For the study, published on August 24 in the CDC’s Morbidity and Mortality Weekly Report, researchers from the Los Angeles County Department of Public Health analyzed data on the 43,127 people (aged 16 and over) living in Los Angeles County who were diagnosed with confirmed cases of COVID-19 between May 1 and July 25, 2021. 

During this three-month period, a few key dynamics of the virus shifted in the local area. First, vaccinations increased significantly, with the full vaccination rate for L.A. residents rising from 27% on May 1 to 51% on July 25. Meanwhile, infection rates and hospitalization rates also rose substantially, most noticeably among unvaccinated people. That’s largely due to the rise of the highly transmissible delta variant, which became the predominant strain during this time.

Throughout the study period, a significant majority of infections (71.4%) occurred in unvaccinated people, while 25.3% of cases occurred in fully vaccinated people. (Another 3.3% occurred in partially vaccinated people.) At the end of the study, on July 25, rates of infection were 4.9 times higher in unvaccinated people than in vaccinated people. And unvaccinated people were a whopping 29.2 times more likely to be hospitalized than fully vaccinated people. 

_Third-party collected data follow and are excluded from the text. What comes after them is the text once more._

/-- Masked bytes written into a VT's TCM window. -/
def State.tcmWrite (s : State) (id off : Nat) (bs : List (Byte × Bool)) : State :=
  s.modVt id fun vt => { vt with tcm := Memory.writeMasked vt.tcm off bs
                                 tcmPoison := clearUnits 8 vt.tcmPoison off (bs.map Prod.snd) }

/-- Masked bytes written into a window of the VT `id`. -/
def State.windowWrite (s : State) (id : Nat) (vt : VT) (space off : Nat) (bs : List (Byte × Bool)) : State :=
  if space = 1 then s.cspWrite vt.gang off bs else s.tcmWrite id off bs

/-- A load of `n` bytes of a space by the VT: a 64-bit address in global space, a window offset otherwise. -/
def State.loadSpace (s : State) (vt : VT) (space : Nat) (addr : Int) (n : Nat) (h : Hint) : Access (List Byte) :=
  if space = 0 then s.loadGlobal vt.core vt.domain addr.toNat n h
  else if addr < 0 ∨ (s.windowSize vt space : Int) < addr + n then .fault .bound s
  else if s.windowPoisoned vt space addr.toNat n then .fault .eccu s
  else .ok (Memory.readBytes (s.window vt space) addr.toNat n) s

/-- A store of masked bytes to a space by the VT `id`. -/
def State.storeSpace (s : State) (id : Nat) (vt : VT) (space : Nat) (addr : Int) (bs : List (Byte × Bool)) (h : Hint) :
    Access Unit :=
  if space = 0 then s.storeGlobal vt.core vt.domain addr.toNat bs h
  else if addr < 0 ∨ (s.windowSize vt space : Int) < addr + bs.length then .fault .bound s
  else .ok () (s.windowWrite id vt space addr.toNat bs)

/-- The checks of a store of `n` bytes to a space, without the store. -/
def State.checkSpace (s : State) (vt : VT) (space : Nat) (addr : Int) (n : Nat) (h : Hint) : Access Unit :=
  if space = 0 then s.storeCheck vt.core vt.domain addr.toNat n h
  else if addr < 0 ∨ (s.windowSize vt space : Int) < addr + n then .fault .bound s
  else .ok () s

/-- An atomic on a space by the VT `id` (R167, R169). -/
def State.atomicSpace (s : State) (id : Nat) (vt : VT) (space : Nat) (addr : Int) (n : Nat) (f : Nat → Option Nat) :
    Access Nat :=
  if space = 0 then s.atomicGlobal vt.core vt.domain addr.toNat n f
  else if addr < 0 ∨ (s.windowSize vt space : Int) < addr + n then .fault .bound s
  else if s.windowPoisoned vt space addr.toNat n then .fault .eccu s
  else
    let old := leNat (Memory.readBytes (s.window vt space) addr.toNat n)
    match f old with
    | none => .ok old s
    | some v => .ok old (s.windowWrite id vt space addr.toNat ((leBytes n v).map fun b => (b, true)))

/-- A sum in a space: modulo 2^64 in global space, exact in a window (R71). -/
def spaceAddr (space : Nat) (a : Int) : Int := if space = 0 then a % (2 ^ 64 : Nat) else a

/-- TAG and BASE of a segment register (R60). -/
def segTag (v : Word64) : Nat := bits64 v 62 2
def segBase (v : Word64) : Nat := bits64 v 0 48

/-- Space and address of a VP access: the captured segment's TAG, and its BASE plus the low 4 bytes of a register plus an
offset (R71, R216). -/
def Run.segAddr (r : Run) (seg : Fin 4) (ix : VReg) (off : Int) : Nat × Int :=
  let v := r.cap.seg[seg]
  (segTag v, spaceAddr (segTag v) ((segBase v : Int) + (elem 32 ix 0).toNat + off))

/-- The bytes of a sized form, and whether an `ldv` of it sign-extends (R216); SZ 7 is the whole register. -/
def sizedBytes (sz : Fin 8) : Nat := if sz.val ≤ 1 then 1 else if sz.val ≤ 3 then 2 else if sz.val ≤ 5 then 4 else 8
def sizedSigned (sz : Fin 8) : Bool := sz.val % 2 == 0

/-! ### Vector memory in flight (R192, R193, R25, R106) -/

/-- Bytes of an element (R192). -/
def InFlight.elemBytes (e : InFlight) (w : Nat) : Nat := if e.mode = .e then itBits e.it / 8 else w

/-- Element numbers of the instruction (R192). -/
def InFlight.count (e : InFlight) (w : Nat) : Nat := 32 * e.perVp w

/-- The address of VP i's k-th element, from the index register where the mode has one (R193). -/
def InFlight.addr (e : InFlight) (w : Nat) (vp : VP) (i : Fin 32) (k : Nat) : Int :=
  let base : Int := if e.space = 0 then (e.base.toNat : Int) else e.base.toInt
  spaceAddr e.space (match e.mode with
    | .u => base + i.val * w
    | .s => base + i.val * e.stride.toInt
    | .x => base + (vp.v[e.b].toNat % 2 ^ 32 : Nat)
    | .e =>
      let b := itBits e.it
      let ix := (elem b vp.v[e.b] k).toNat
      base + (if itSigned e.it then sext b ix else (ix : Int)) * (b / 8 : Nat))

/-- The mode reads an index register. -/
def InFlight.indexed (e : InFlight) : Bool := e.mode == .x || e.mode == .e

/-- The vector memory instruction of an in-flight entry. -/
def VT.entry (vt : VT) (k : Fin 8) : Option InFlight := vt.inflight.find? fun e => e.idx == k

/-- An entry replaced. -/
def VT.setEntry (vt : VT) (x : InFlight) : VT :=
  { vt with inflight := vt.inflight.map fun e => if e.idx = x.idx then x else e }

/-- The operation is at the head of VP i's sequence, and VP i is between blocks in LOCKSTEP. -/
def VT.atHead (vt : VT) (k : Fin 8) (i : Fin 32) : Bool :=
  vt.vps[i].run.isNone && !vt.vps[i].thread && (vt.seqHead i).any fun o => o.op == .mem k

/-- VP i's sequence has reached the instruction: one that reads VP i's registers or queues is at its head; another load
has left the sequence (R25, log 6). An element that is performed again has been reached before. -/
def VT.reached (vt : VT) (e : InFlight) (i : Fin 32) : Bool :=
  if e.next vt.w i != e.prog[i] then true
  else if e.isStore || e.indexed then vt.atHead e.idx i
  else !(vt.waiting.any fun o => o.op == .mem e.idx && o.mask.getLsbD i.val)

/-- The registers of VP i that the instruction reads or writes. -/
def InFlight.names (e : InFlight) : List Reg := (if e.queueForm then [] else [e.v]) ++ if e.indexed then [e.b] else []

/-- VP i's elements wait for an older load to one of its registers (R25). -/
def VT.behindLoad (vt : VT) (e : InFlight) (i : Fin 32) : Bool :=
  ((vt.pendingLoads i).takeWhile fun o => o.idx != e.idx).any fun o => !o.isStore && !o.queueForm && e.names.contains o.v

/-- Nothing of VP i's sequence stands between it and its elements of the instruction. -/
def VT.mayAttempt (vt : VT) (e : InFlight) (i : Fin 32) : Bool := vt.reached e i && !(vt.behindLoad e i)

/-- The lowest fault or violation of an element of the instruction in the present stop. -/
def VT.faultedAt (vt : VT) (e : InFlight) : Option Nat :=
  ((vt.detected ++ vt.violation.toList).filter fun f => f.place == 1 && f.infl == e.idx.val).foldl
    (fun b f => match b with
      | some n => some (min n f.elem)
      | none => some f.elem) none

/-- The VPs whose next elements of an instruction no request of theirs can perform: their sequences have not come to it, they
have faulted, or they wait for such an element of an older instruction (R25, R103, R348). `older` lists the older instructions
with such VPs. -/
def VT.stuckOf (vt : VT) (older : List (InFlight × List (Fin 32))) (e : InFlight) : List (Fin 32) :=
  (List.finRange 32).filter fun i => !(e.vpPerformed vt.w i)
    && (!(vt.reached e i) || (vt.faultedAt e).any (fun f => f ≤ e.nextNumber vt.w i)
      || older.any fun o => (decide (o.1.strip < e.strip) && o.2 != [])
        || (o.2.contains i && !o.1.isStore && !o.1.queueForm && e.names.contains o.1.v))

/-- The instructions in flight, oldest first, each with its stuck VPs. -/
def VT.stuckFrom (vt : VT) (older : List (InFlight × List (Fin 32))) : List InFlight → List (InFlight × List (Fin 32))
  | [] => older
  | e :: es => VT.stuckFrom vt (older ++ [(e, vt.stuckOf older e)]) es

/-- The stuck VPs of an instruction in flight. -/
def VT.stuck (vt : VT) (e : InFlight) : List (Fin 32) :=
  (((vt.stuckFrom [] vt.inflight).find? fun o => o.1.idx == e.idx).map Prod.snd).getD []

/-- The elements below this number are performed before a stop or a pre-emption: those up to the highest performed, and those
below one that faults (R199, R314). -/
def VT.boundaryOf (vt : VT) (e : InFlight) : Nat := max (e.highest vt.w) ((vt.faultedAt e).getD 0)

/-- The start element that a stop records: the lowest faulting one, with every element below it performed; else one above
the highest performed (R199, R314). An element below those that a stuck VP carries is named instead (log 14). -/
def VT.startElement (vt : VT) (e : InFlight) : Nat :=
  max e.start (min (e.lowest vt.w) (match vt.faultedAt e with
    | some n => n
    | none => e.highest vt.w))

/-- The instruction stands at an element boundary (R199, R314). A stuck VP is not waited for (R54, log 14). -/
def VT.atBoundary (vt : VT) (e : InFlight) : Bool :=
  e.done || (List.finRange 32).all fun i => e.vpPerformed vt.w i || decide (vt.boundaryOf e ≤ e.nextNumber vt.w i)
    || (vt.stuck e).contains i

/-- Two ranges of bytes of one space share a byte. -/
def rangesMeet (a : Int) (m : Nat) (b : Int) (n : Nat) : Bool := a < b + n && b < a + m

/-- An element of VP i that comes earlier in its sequence and has not been performed shares a byte with its access (R106):
only a load whose address the CT fixed can be so. -/
def VT.ordersBehind (vt : VT) (i : Fin 32) (space : Nat) (addr : Int) (n : Nat) : Bool :=
  (vt.pendingLoads i).any fun e =>
    e.space == space && rangesMeet (e.addr vt.w vt.vps[i] i 0) (e.elemBytes vt.w) addr n

/-- An access of VP i waits for its earlier elements: those of the same bytes, or, under an order other than relaxed, all
of them (R106). -/
def VT.memHeld (vt : VT) (i : Fin 32) (space : Nat) (addr : Int) (n : Nat) (relaxed : Bool) : Bool :=
  if relaxed then vt.ordersBehind i space addr n else !(vt.pendingLoads i).isEmpty

/-- Space, address and bytes of the access of a VP instruction, and whether its order is relaxed (R167, R216). -/
def VT.vpTarget (vt : VT) (i : Fin 32) (r : Run) (x : Instr) : Option (Nat × Int × Nat × Bool) :=
  let at' (a : Reg) (seg : Fin 4) (off : Int) (m : Nat) (relaxed : Bool) : Option (Nat × Int × Nat × Bool) :=
    (vt.vps[i].source a).map fun v =>
      let t := r.segAddr seg v.1 off
      (t.1, t.2, m, relaxed)
  match x with
  | .ldv _ _ a seg sz imm | .stv _ _ a seg sz imm =>
    let m := if sz = 7 then vt.w else sizedBytes sz
    at' a seg (sext 7 imm.val * m) m true
  | .amowSwap _ _ x _ o sc | .amowAdd _ _ x _ o sc | .amowAnd _ _ x _ o sc | .amowOr _ _ x _ o sc
  | .amowXor _ _ x _ o sc | .amowMin _ _ x _ o sc | .amowMax _ _ x _ o sc | .amowCas _ _ x _ o sc => at' x sc 0 4 (o == .rlx)
  | .amodSwap _ _ x _ o sc | .amodAdd _ _ x _ o sc | .amodAnd _ _ x _ o sc | .amodOr _ _ x _ o sc
  | .amodXor _ _ x _ o sc | .amodMin _ _ x _ o sc | .amodMax _ _ x _ o sc | .amodCas _ _ x _ o sc => at' x sc 0 8 (o == .rlx)
  | _ => none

Of the fully vaccinated people diagnosed with COVID-19, just 3.2% were hospitalized (350 people out of 10,895 cases), compared with 7.6% of unvaccinated people (2,355 people out of 30,801 cases). Those who were fully vaccinated were also less likely to need intensive treatment after being admitted to the hospital for COVID-19: While 0.5% were admitted to the ICU and 0.2% needed mechanical ventilation, those rates jumped to 1.5% and 0.5%, respectively, among unvaccinated patients with COVID-19. 

Vaccination also significantly reduced the risk of dying due to COVID-19. Of the 207 COVID-19 deaths that occurred during the study period, 176 (85%) were among unvaccinated people. It’s also worth noting here that one-quarter of the 24 fully vaccinated people who died were immunocompromised (the group included people with an HIV infection, cancer, or a liver transplant). Evidence indicates that immunocompromised individuals get less protection from the COVID-19 vaccine because their bodies have a hard time mounting a sufficient immune system response (which is why the FDA authorized booster shots for immunocompromised people). Ultimately, the death rate was about three times higher in unvaccinated people than fully vaccinated people (0.6% vs. 0.2%, respectively). 

This study also provides evidence that the protective effect of getting vaccinated is still strong against the delta variant, given that delta became the most common strain in L.A. during the time period examined. At the start, delta accounted for only about 8% of cases. But the prevalence of delta jumped to about 90% by the end. 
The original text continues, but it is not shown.